-- ==== Sys2Proof/Proofs/BoxConfig.lean ====
section
/-! BOX_CONFIG (O38): the fields taken, and the effects of an accepted message one after the other. -/

namespace Sys2Proof.Machine

section
variable {s : State} {n : Nat}

/-! ## The fields (R181) -/

theorem clampNat_eq {lo hi : Nat} (h : lo ≤ hi) (x : Nat) : clampNat lo hi x = max lo (min hi x) := by
  unfold clampNat
  split
  · omega
  · split <;> omega

theorem sourceOfCode_eq_some (b : Byte) (x : RoundSource) :
    sourceOfCode b = some x ↔ (b = 0#8 ∨ b = 1#8) ∧ x = if b = 0#8 then .internal else .follow := by
  unfold sourceOfCode
  by_cases h0 : b = 0#8
  · simp [h0, eq_comm]
  · by_cases h1 : b = 1#8
    · simp [h1, eq_comm]
    · simp [h0, h1]

/-- A field of a BOX_CONFIG within a range. -/
def Word16.Inside (lo hi : Nat) (w : Word16) : Prop := lo ≤ w.toNat ∧ w.toNat ≤ hi

/-- R181: the fields of the refused kind are in their ranges. -/
def BoxConfigInRange (m : BoxConfigMsg) : Prop :=
  (m.source = 0#8 ∨ m.source = 1#8) ∧ Word16.Inside 20 300 m.daylightFloor ∧ Word16.Inside 10 1000 m.nightRounds ∧
    Word16.Inside 20 2000 m.reverseLimit ∧ Word16.Inside 1050 1500 m.overLimit ∧ Word16.Inside 10 300 m.coldLimit ∧
    Word16.Inside 20 400 m.hMax ∧ m.hResume.toNat + 10 ≤ m.hMax.toNat ∧ (m.escalation = 0#8 ∨ m.escalation = 1#8) ∧
    Word16.Inside 0 1000 m.closeMargin ∧ 1 ≤ m.attemptLimit.toNat ∧ m.attemptLimit.toNat ≤ 20 ∧ m.perDayMax.toNat ≤ 3 ∧
    Word16.Inside 0 3600 m.recurrence

/-- The settings that an accepted BOX_CONFIG makes. -/
def boxSettingsFrom (m : BoxConfigMsg) : BoxSettings where
  dayPeriod := clampNat 200 5000 m.dayPeriod.toNat
  nightPeriod := clampNat 10 120 m.nightPeriod.toNat
  source := if m.source = 0#8 then .internal else .follow
  averaging := averagingOf m.averaging.toNat
  daylightFloor := m.daylightFloor.toNat
  nightRounds := m.nightRounds.toNat
  reverseLimit := m.reverseLimit.toNat
  overLimit := m.overLimit.toNat
  coldLimit := m.coldLimit.toNat
  quenchTimeout := clampNat 1 50 m.quenchTimeout.toNat
  hMax := m.hMax.toNat
  hResume := m.hResume.toNat
  escalation := decide (m.escalation = 1#8)
  contactTimeout := clampNat 20 500 m.contactTimeout.toNat
  settle := clampNat 100 2000 m.settle.toNat
  nearEarth := clampNat 50 1000 m.nearEarth.toNat
  closeMargin := m.closeMargin.toNat
  attemptLimit := m.attemptLimit.toNat
  perDayMax := m.perDayMax.toNat
  recurrence := m.recurrence.toNat
  longWindow := clampNat 10 600 m.longWindow.toNat
  closedWindow := clampNat 0 60 m.closedWindow.toNat
  openWindow := clampNat 1 120 m.openWindow.toNat

theorem inRange_some {lo hi x : Nat} (h : lo ≤ x ∧ x ≤ hi) : inRange lo hi x = some x := if_pos h

theorem boxSettingsOf_inRange {m : BoxConfigMsg} (h : BoxConfigInRange m) : boxSettingsOf m = some (boxSettingsFrom m) := by
  obtain ⟨hs, hd, hn, hr, ho, hc, hm, hh, he, hg, ha, ha', hp, hw⟩ := h
  have h8 : inRange 0 (m.hMax.toNat - 10) m.hResume.toNat = some m.hResume.toNat := inRange_some (by omega)
  unfold boxSettingsOf
  rw [(sourceOfCode_eq_some _ _).2 ⟨hs, rfl⟩, inRange_some hd, inRange_some hn, inRange_some hr, inRange_some ho,
    inRange_some hc, inRange_some hm, (boolOfCode_eq_some _ _).2 ⟨he, rfl⟩, inRange_some hg, inRange_some ⟨ha, ha'⟩,
    inRange_some ⟨Nat.zero_le _, hp⟩, inRange_some hw]
  simp only [Option.bind_eq_bind, Option.bind_some]
  rw [h8]
  rfl

theorem inRange_of_boxSettingsOf {m : BoxConfigMsg} {b : BoxSettings} (h : boxSettingsOf m = some b) : BoxConfigInRange m := by
  obtain ⟨_, hs, h⟩ := Option.bind_eq_some_iff.1 h
  obtain ⟨_, hd, h⟩ := Option.bind_eq_some_iff.1 h
  obtain ⟨_, hn, h⟩ := Option.bind_eq_some_iff.1 h
  obtain ⟨_, hr, h⟩ := Option.bind_eq_some_iff.1 h
  obtain ⟨_, ho, h⟩ := Option.bind_eq_some_iff.1 h
  obtain ⟨_, hc, h⟩ := Option.bind_eq_some_iff.1 h
  obtain ⟨_, hm, h⟩ := Option.bind_eq_some_iff.1 h
  obtain ⟨_, hh, h⟩ := Option.bind_eq_some_iff.1 h
  obtain ⟨_, he, h⟩ := Option.bind_eq_some_iff.1 h
  obtain ⟨_, hg, h⟩ := Option.bind_eq_some_iff.1 h
  obtain ⟨_, ha, h⟩ := Option.bind_eq_some_iff.1 h
  obtain ⟨_, hp, h⟩ := Option.bind_eq_some_iff.1 h
  obtain ⟨_, hw, -⟩ := Option.bind_eq_some_iff.1 h
  rw [inRange_eq_some] at hd hn hr ho hc hm hh hg ha hp hw
  obtain ⟨hm, rfl⟩ := hm
  exact ⟨((sourceOfCode_eq_some _ _).1 hs).1, hd.1, hn.1, hr.1, ho.1, hc.1, hm, by have := hh.1; omega,
    ((boolOfCode_eq_some _ _).1 he).1, hg.1, ha.1.1, ha.1.2, hp.1.2, hw.1⟩

/-- R181: the averaging factor is rounded down to a power of two. -/
theorem averagingOf_spec (x : Nat) : averagingOf x ∈ [1, 2, 4, 8] ∧ (averagingOf x ≤ x ∨ x = 0 ∧ averagingOf x = 1) ∧
    (x < 2 * averagingOf x ∨ averagingOf x = 8) := by
  unfold averagingOf
  split
  · simp; omega
  · split
    · simp; omega
    · split
      · simp; omega
      · simp; omega

/-! ## The round source (R23 to R26) -/

/-- R26: the round source state after the settings are taken. -/
def State.sourceUnder (s : State) (b : BoxSettings) : SourceState :=
  match s.box.source, b.source with
  | .internal, .follow => .following
  | .follow, .internal => .timed
  | _, _ => s.scan.source

/-- The round period under given settings. -/
def State.periodUnder (s : State) (b : BoxSettings) : Nat :=
  if s.peer.night = true then b.nightPeriod * 1000 else b.dayPeriod

/-- R23 to R26: a changed source or period lets a moment that has passed start a round. -/
def State.BeginsUnder (s : State) (b : BoxSettings) : Prop :=
  (s.periodUnder b ≠ s.periodUnder s.box ∨ b.source ≠ s.box.source) ∧ s.scan.round = none ∧
    s.scan.lastStart + (if s.sourceUnder b = .following then 2 * s.periodUnder b else s.periodUnder b) ≤ s.part.now

/-- The state with the settings and the round source taken. -/
def State.sourced (s : State) (b : BoxSettings) : State :=
  (s.setBox b).setScan { s.scan with source := s.sourceUnder b }

theorem State.takeSource_eq (s : State) (b : BoxSettings) : (s.setBox b).takeSource s.box.source = s.sourced b := by
  unfold State.takeSource State.sourced State.sourceUnder
  simp only [State.setBox_box]
  cases s.box.source <;> cases b.source <;> rfl

theorem State.startRound_eq (h : s.scan.round = none) : s.startRound = s.setScan { s.scan with
    round := some ⟨if s.scan.pendingCapture then 8 else s.box.averaging, 0, s.scan.pendingCapture, channelsOf s.strings, 0, []⟩
    lastStart := s.part.now, pendingCapture := false } := by
  unfold State.startRound
  simp only [h]

theorem State.recheckSource_holds (h : ¬(s.scan.round = none ∧
    s.scan.lastStart + (if s.scan.source = .following then 2 * s.period else s.period) ≤ s.part.now)) :
    s.recheckSource = s := by
  unfold State.recheckSource
  split
  · rfl
  · next hr =>
    have hr : s.scan.round = none := by simpa using hr
    split
    · next hs => exact if_neg fun hl => h ⟨hr, by simpa [hs] using hl⟩
    · next hs => exact if_neg fun hl => h ⟨hr, by simpa [hs] using hl⟩
    · next hs => exact if_neg fun hl => h ⟨hr, by simpa [hs] using hl⟩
────────────────
YOUR GOAL
When a line in the material above includes the word "startRound", copy that line.

RESULT OF THIS EXERCISE
theorem State.startRound_eq (h : s.scan.round = none) : s.startRound = s.setScan { s.scan with
  unfold State.startRound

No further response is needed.